The objective of this project is:

1. Extract our own data about the songs we listen to on Spotify
2. Do some cleaning and transformation to the data
3. Store the resulting dataset in sqllite
4. Build a dashboard and find insights

Let's import libraries

In [70]:
import sqlalchemy
import pandas as pd 
from sqlalchemy.orm import sessionmaker
import requests
import json
from datetime import datetime
import datetime
import sqlite3
import pprint as pp


Let's define sombre CONSTANTS (a type of variable that holds values, which cannot be changed. Constants are written in all capital letters and underscores separating the words.)

In [71]:
DATABASE_LOCATION = "sqlite:///my_played_tracks.sqlite"

# your Spotify username & token
USER_ID = "gatoreloaded"

# Generate your token here:  https://developer.spotify.com/console/get-recently-played/
TOKEN="BQAyaNqbUgruxByVc_x2i5WYdatF_2JeLt2G7q4h_FeUG2IL8v89j37fpjE7QsnYAEycCkbKJJGpg9a65ffy_FKzKGz41BCnL1fLqov1b6B9WdUdOqTbn77TBZOf7FYw-tXrdedswKC_fPTvJY4" # your Spotify API token

Let's declare a class Spotify that will hold the variables and methods necessary to interact with the Spotify API

In [72]:
class Spotify:
    def __init__(self, USER_ID, TOKEN):
        self.set_user_id(USER_ID)       
        self.set_token(TOKEN) 
        self.df = None
        self.request_headers = None
        self.time_in_the_past = None
        self.time_in_the_past_unix_timestamp = None
        self.URL_SPOTIFY_RECENTLY_PLAYED_ENDPOINT = "https://api.spotify.com/v1/me/player/recently-played"
        
    def set_user_id(self, USER_ID):
        self.USER_ID = USER_ID
    
    def get_user_id(self):
        return self.USER_ID
    
    def set_token(self, TOKEN):
        self.TOKEN = TOKEN
    
    def get_token(self):
        return self.TOKEN
    
    def set_df(self, df):
        self.df = df
    
    def get_df(self):
        return self.df    
    
    def set_request_headers(self, headers):
        self.request_headers = headers

    def get_request_headers(self):
        return self.request_headers

    def send_request(self):
        '''
        Download all songs you've listened to after a certain amount of time
        In order to achieve this, we'll use the following methods:
        get_time_in_the_past_unix_timestamp()
        get_request_headers()
        '''
        self.request = requests.get(self.URL_SPOTIFY_RECENTLY_PLAYED_ENDPOINT+"?after={time}".format(time=s.get_time_in_the_past_unix_timestamp() ), headers = s.get_request_headers() )

    def get_request(self):
        return self.request
    
    def set_time_in_the_past(self, today, days):
        '''
        Set the time in the past
        '''
        self.time_in_the_past = today - datetime.timedelta(days=days)

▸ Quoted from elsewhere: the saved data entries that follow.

def tAdd1 : Instr := .vadd ⟨3, 1, 2, 15, none⟩
def tAdd2 : Instr := .vadd ⟨4, 3, 3, 15, none⟩

theorem test_hyp_Chain : let s := tChain
    let t1 := memberOf tAdd1 { s with cv := some {} }
    let c1 := t1.cv.getD {}
    let t2 := memberOf tAdd2 { t1 with cv := some { c1 with idx := 1 } }
    atTurn s = s ∧ DecodesAt s 0x100 ⟨tAdd1, true, 1⟩ ∧ DecodesAt s 0x104 ⟨tAdd2, false, 1⟩ ∧
    memberTrap s tAdd1 0x100 = none ∧ memberTrap s tAdd2 0x104 = none ∧ chainable tAdd1 = true ∧
    (writeSet 0 (uses tAdd2)).all (fun r => !(readSet 0 (uses tAdd1)).contains r) = true ∧
    regsHere s [tAdd1, tAdd2] = true ∧ t1.cv = some c1 ∧ c1.stop = none ∧ c1.idx = 0 ∧
    t2.cv = some (t2.cv.getD {}) ∧ (t2.cv.getD {}).stop = none ∧ hasRoom t2.me (t2.cv.getD {}).pushes = true := by
  refine ⟨by decide +kernel, ⟨[0x2843042F], okOf (by decide +kernel), by decide +kernel⟩,
    ⟨[0x08440C3F], okOf (by decide +kernel), by decide +kernel⟩, by decide +kernel⟩

/-- R128: the chained sum reaches v4 in one step. -/
theorem test_chain : (match step (tCode [0x2843042F, 0x08440C3F] (fun h => (vec2 0 [] [] h).vset 1 5)) with
    | .next t => (t.me.vget 4, t.me.pc) | .fault _ => (0, 0) | .refused _ => (0, 0)) = (10, 0x108) := by decide +kernel

/-- A fetch from an unmapped page, words that are no instruction, a plane above PLANES, an unassigned CSR, a privileged
instruction in user mode, a chain bit on a scalar instruction, and a chained pair in which the second writes a source. -/
theorem test_hyp_StepTraps :
    fetchInstr (usr (fun h => { h with pc := 0x20000000 })) 0x20000000 = .error (0x05, 0x20000000) ∧
    decode [0] = .bad .neverMajor ∧
    illegalPlane (usr id) (namedPlane (.dual ⟨3⟩)) = true ∧ badCsr (.csrr ⟨1, 0x7FF, none⟩) = true ∧ barsDual 0x13080000 = true ∧
    isPriv (.eret ⟨none⟩) = true ∧ illegalPlane (usr id) (namedPlane (.eret ⟨none⟩)) = false ∧
    chainable (.add ⟨1, 2, 3, none⟩) = false ∧ chainable (.vadd ⟨1, 2, 3, 15, none⟩) = true ∧
    (∃ r ∈ writeSet 0 (uses (.vadd ⟨2, 4, 5, 15, none⟩)), r ∈ readSet 0 (uses (.vadd ⟨1, 2, 3, 15, none⟩))) := by
  refine ⟨errOf ?_, ?_⟩ <;> decide +kernel

/-- A hart whose record is in service does not issue; a hart of a launch past its deadline raises it. -/
theorem test_hyp_NoIssue : canIssue (usr (fun h => { h with stat := .stopped })) = false ∧
    (let s := usr (fun h => { h with att := some { tAtt with rows := 256 } })
     let d := { s with
       cores := s.cores.map (fun c => (c.1, { c.2 with rowsDue := true }))
       harts := s.harts.put 8 { tHart 0 with att := some { tAtt with core := 1, rows := 16 } } }
     (d.core d.myCore).rowsDue = true ∧ freeRows d (quadOf d.myCore) < dueRows d d.myCore ∧ regrant (usr id) 0 = usr id) ∧
    (let l := { tLaunch with blk := { tBlk with deadline := 5, dlfault := true } }
     let s := { usr id with launches := [(1, l)], mods := [(0, { gtime := 6 })] }
     canIssue s = true ∧ s.launchOf s.me = some l ∧ l.blk.deadline < (s.mod s.myPkg).gtime ∧ s.me.wait = none ∧ s.me.dual = none ∧ s.me.ahead = none) := by
  decide +kernel

/-- An event of the agenda, and time. -/
theorem test_hyp_Events : isEvent (.remoteAck 9) = true ∧ isEvent (.add ⟨1, 2, 3, none⟩) = false ∧
    modOn State.reset 0 = true ∧ (0x10008 : Nat) % 8 = 0 ∧ (usr id).me.undispatched = true ∧
    (State.reset.mods.find 0).isSome = true ∧ (State.reset.mod 0).slow ≤ 5 := by decide +kernel

/-- Hart 0 keeps the word at 0x100 as it once was; a context keeps page 0 of its window; page 2^13 is not mapped. -/
def tKept (old : Bool) : State := usr (fun h => { h with fetched := [(0x100, (7, old))] })

theorem test_hyp_Kept : let s := tKept false
    fetchKey s 0x100 = .ok 0x100 ∧ fetchKey s 0x104 = .ok 0x104 ∧ s.me.fetched.find 0x100 = some (7, false) ∧
    s.me.fetched.find 0x104 = none ∧ eccHit s 0x104 4 = false ∧ (s.harts.find 0).isSome = true ∧
    (s.ctx 0 0).live = true ∧ walkNow s 0 0 (65536 * 0) = .ok (0x1F, 0) ∧ walkNow s 0 0 (65536 * 8192) = .error 0x05 := by
  refine ⟨okOf ?_, okOf ?_, ?_, ?_, ?_, ?_, ?_, okOf ?_, errOf ?_⟩ <;> decide +kernel

/-- R48: a jump before an acquire goes on with the old word, one after it does not. -/
theorem test_kept_word : ((tKept false).jump 0x100).me.fetched = [(0x100, (7, false))] ∧
    ((tKept true).jump 0x100).me.fetched = [] := by decide +kernel

/-- R364: a translation kept is used although the table has changed, and TLBINV of another page leaves it. -/
theorem test_kept_page : let s := { keepPage 0 0 0 (usr id) with mem := [] }
    translation s 0 0 0x123 = .ok (0x1F, 0x123) ∧ walkNow s 0 0 0x123 = .error 0x05 ∧
    translation (dropPages 0 0 (pageNamed 0x10000 0x10000) s) 0 0 0x123 = .ok (0x1F, 0x123) ∧
    translation (dropPages 0 0 (pageNamed 0xFFF 1) s) 0 0 0x123 = .error 0x05 := by
  refine ⟨okOf ?_, errOf ?_, okOf ?_, errOf ?_⟩ <;> decide +kernel

/-- QPOP s8, q0 (0x06100000) at an empty queue before a VST of v1 to the address in s4: the hart waits. -/
def tStall : State :=
  tCode [0x06100000, ((encode false (.vst ⟨1, 4, 0, 15, none⟩)).headD 0).toNat]
    (fun h => { (vec2 0 [] [(4, 0x40000)] h).vset 1 0x1122 with pc := 0x100, wait := some ⟨wQueue, 0, 0⟩ })

/-- The vector stream of that hart as it stands first, and as the step lets it go on. -/
def tAside (s : State) : Ahead := ⟨(s.me.done 4).side, [], s.me.under, [(s.me.pc, 8)]⟩

theorem test_hyp_Ahead : let s := tStall
    let i : Instr := .vst ⟨1, 4, 0, 15, none⟩
    let v := atTurn (s.setMe (s.me.streamed (tAside s)))
    let w := underway [⟨i, 0x104, 1⟩] v
    canIssue s = true ∧ s.me.ahead = none ∧ DecodesAt s 0x100 ⟨.qpop ⟨8, 0, none⟩, false, 1⟩ ∧
    (8 : BitVec 5) ∉ captures i ∧ (4 : BitVec 5) ∈ captures i ∧ passedOver i = none ∧
    goesAhead ((encode false i).headD 0).toNat i = true ∧
    DecodesAt v 0x104 ⟨i, false, 1⟩ ∧ memberTrap s (.qpop ⟨8, 0, none⟩) 0x100 = none ∧ memberTrap v i 0x104 = none ∧
    (match exec i w with | .next t => wentOn 4 w.me t.me && t.me.pc == 0x108 | _ => false) = true := by
  refine ⟨?_, ?_, ⟨[0x06100000], okOf ?_, ?_⟩, ?_, ?_, ?_, ?_, ⟨[(encode false (.vst ⟨1, 4, 0, 15, none⟩)).headD 0], okOf ?_, ?_⟩, ?_⟩ <;>
    decide +kernel

/-- The same before ADDI s9, s9, 1, which the vector stream passes, and its register with it. -/
theorem test_hyp_Ahead_past : let i : Instr := .addi ⟨9, 9, 1, .word⟩
    let s := tCode [0x06100000, ((encode false i).headD 0).toNat] (fun h => { h with wait := some ⟨wQueue, 0, 0⟩ })
    let v := atTurn (s.setMe (s.me.streamed (tAside s)))
    let a : Ahead := ⟨(s.me.done 8).side, [⟨0x100, 0x108, [(1, 7)]⟩], [], []⟩
    let u := tCode [] (fun h => { h with ahead := some a })
    passedOver i = some [9] ∧ DecodesAt v 0x104 ⟨i, false, 1⟩ ∧ memberTrap v i 0x104 = none ∧ u.me.ahead = some a ∧ u.me.pc = 0x100 ∧
    canIssue (regrant u u.myCore) = true := by
  refine ⟨by decide +kernel, ⟨[(encode false (.addi ⟨9, 9, 1, .word⟩)).headD 0], okOf ?_, ?_⟩, ?_⟩ <;> decide +kernel

/-- R14, R106: the store is performed, and the hart still waits at its QPOP. -/
theorem test_ahead : (match step { tStall with agenda := [.ahead 0] } with
    | .next t => ((t.byteAt 0x40000).toNat, t.me.pc == 0x100 && t.me.wait == some ⟨wQueue, 0, 0⟩)
    | _ => (0, false)) = (0x22, true) := by decide +kernel

/-- GTIME moves on by 5 ns. -/
theorem test_time : (passTime 5 State.reset).mod 0 = { ({} : Mod) with gtime := 5, synced := 5, age := 5 } := by decide +kernel

/-- A system hart after reset fetches at R359's start of the physical map; an instruction placed there runs first. -/
theorem test_first_instruction :
    (match step (State.reset.withFetchWord 96 (0x808A5000 + 7 * 2 ^ 32)) with
      | .next t => (t.me.reg 5, t.me.pc) | .fault _ => (0, 0) | .refused _ => (0, 0)) = (7, 0x0FFF00000000000C) := by decide +kernel

/-- A round trip with the chain bit, an extended form and a literal; a word that follows stays. -/
theorem test_hyp_RoundTrip : (Instr.vadd ⟨3, 1, 2, 2, none⟩).isWord = true ∧ (Instr.vadd ⟨3, 1, 2, 2, none⟩).check = none ∧
    (Instr.vadd ⟨3, 1, 2, 2, none⟩).isDual = false ∧ (Instr.dual ⟨2⟩).isDual = true ∧
    decode (encode true (.vadd ⟨3, 1, 2, 2, none⟩) ++ [7]) = .ok ⟨.vadd ⟨3, 1, 2, 2, none⟩, true, 1⟩ := by decide +kernel

theorem test_hyp_StepKeepsMemoryCanonical : State.reset.memOk = true ∧ (usr id).memOk = true ∧ tSort.memOk = true := by decide +kernel

/-! ## Other modules, pending units, and events that come while a team is away -/

/-- Context 0 spans modules 0 and 1; s2 names 0x100 of module 1. -/
def tFar (f : Hart → Hart) : State :=
  { usr (fun h => f (withRegs [(2, 2 ^ 48 + 0x100)] h)) with
    mods := [(0, {}), (1, {})]
    ctxs := [(0, { live := true, sptb := 0x10000, vht := [(0, 13)], tdeleg := 0x18, groupmods := 2, ngroups := 1 })] }

theorem test_hyp_RemoteScalar : let s := tFar id
    let l : Loc := ⟨2 ^ 42 + 0x100, some (1, 0x100)⟩
    scalarLoc s s.cur (scalarAddr s ⟨1, 2, 0, none⟩ 8) 8 8 rR = .ok l ∧ scalarLoc s s.cur (scalarAddr s ⟨1, 2, 0, none⟩ 8) 8 8 rW = .ok l ∧
    l.foreign s.myPkg = true ∧ eccHit s l.key 8 = false ∧ eccStoreHit s l.key 8 = false ∧ ownLogCovers s s.cur l 8 = false ∧
    matrixReads s.me l.key 8 = false ∧ s.me.remote.find 0 = none ∧
    (tFar (fun h => { h with remote := [(0, ⟨9, some (5, 0)⟩)] })).me.remote.find 0 = some ⟨9, some (5, 0)⟩ ∧
    (tFar (fun h => { h with remote := [(0, ⟨9, none⟩)] })).me.remote.find 0 = some ⟨9, none⟩ := by
  refine ⟨okOf ?_, okOf ?_, ?_⟩ <;> decide +kernel

theorem test_hyp_ScalarEcc : let s := { usr (withRegs [(2, 0x40000)]) with ecc := [(0x8000, 1)] }
    let l : Loc := ⟨0x40000, some (0, 0x40000)⟩
    scalarLoc s s.cur (scalarAddr s ⟨1, 2, 0, none⟩ 4) 4 4 rR = .ok l ∧ scalarLoc s s.cur (scalarAddr s ⟨1, 2, 0, none⟩ 4) 4 4 rW = .ok l ∧
    eccHit s l.key 4 = true ∧ eccStoreHit s l.key 4 = true := by
  refine ⟨okOf ?_, okOf ?_, ?_⟩ <;> decide +kernel

/-- Two binary64 elements at 0x40000, whose unit is pending. -/
def tPending : State :=
  { usr (vec2 8 [(1, .f64)] [(2, 0x40000)]) with ctxs := [(0, { live := true, sptb := 0x10000, vht := [(0, 15)], tdeleg := 0x18 })] }

theorem test_hyp_PendingUnits : let o : VMemOp := ⟨.unit, 1, 2, 0, 15, none⟩
    let t := tPending.waited 0
    let at_ := fun (j : Nat) => ([(0, VPlace.pending 0 (0x40000 + 8 * j))] : List (Nat × VPlace))
    [0, 1].all (fun e => t.activeUnit .f64 15 e && (addrOf o t.me 8 e).isSome) = true ∧
    [0, 1].all (fun e => [true, false].all (fun w =>
      match placesOf t w (elemSize .f64) (elemAlign .f64) (planeAddrs t ((addrOf o t.me 8 e).getD 0)) with
      | .ok ps => ps == at_ e && ps.any (fun p => p.2.isPending) | .error _ => false)) = true ∧
    badSource .any .f64 t.me [1] = none ∧ scOwed t (ticketPkg t) = false ∧ scOwedAt t (ticketPkg t) (fun k _ => k != t.myCore) = false ∧
    logUsed (t.core t.myCore).log + 2 * ((t.me.planesInForce + 1) * (16 + roundUp (elemSize .f64) 16)) ≤ 65536 := by
  decide +kernel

    def get_time_in_the_past(self):
        return self.time_in_the_past

    def set_time_in_the_past_unix_timestamp(self):
        '''
        Convert time to Unix timestamp in miliseconds      
        '''
        self.time_in_the_past_unix_timestamp = int(self.get_time_in_the_past().timestamp()) * 1000

    def get_time_in_the_past_unix_timestamp(self):
        return self.time_in_the_past_unix_timestamp
    
    def is_this_dataframe_empty(self):
        '''
        Check if dataframe is empty
        '''
        output = True
        if self.df.empty:
            print("No songs downloaded. Finishing execution")
            output = False 
        return output
    
    def the_played_at_is_unique(self):
        '''
        Primary Key Check
        '''
        if pd.Series(self.df['played_at']).is_unique:
            pass
        else:
            raise Exception("Primary Key check is violated")
        
    def are_there_any_null_values(self):
        '''
        Check for nulls
        '''
        if self.df.isnull().values.any():
            raise Exception("Null values found")

    def check_if_timestamp_is_correct(self):
        '''
        Check that all timestamps are of yesterday's date
        '''
        yesterday = datetime.datetime.now() - datetime.timedelta(days=1)
        yesterday = yesterday.replace(hour=0, minute=0, second=0, microsecond=0)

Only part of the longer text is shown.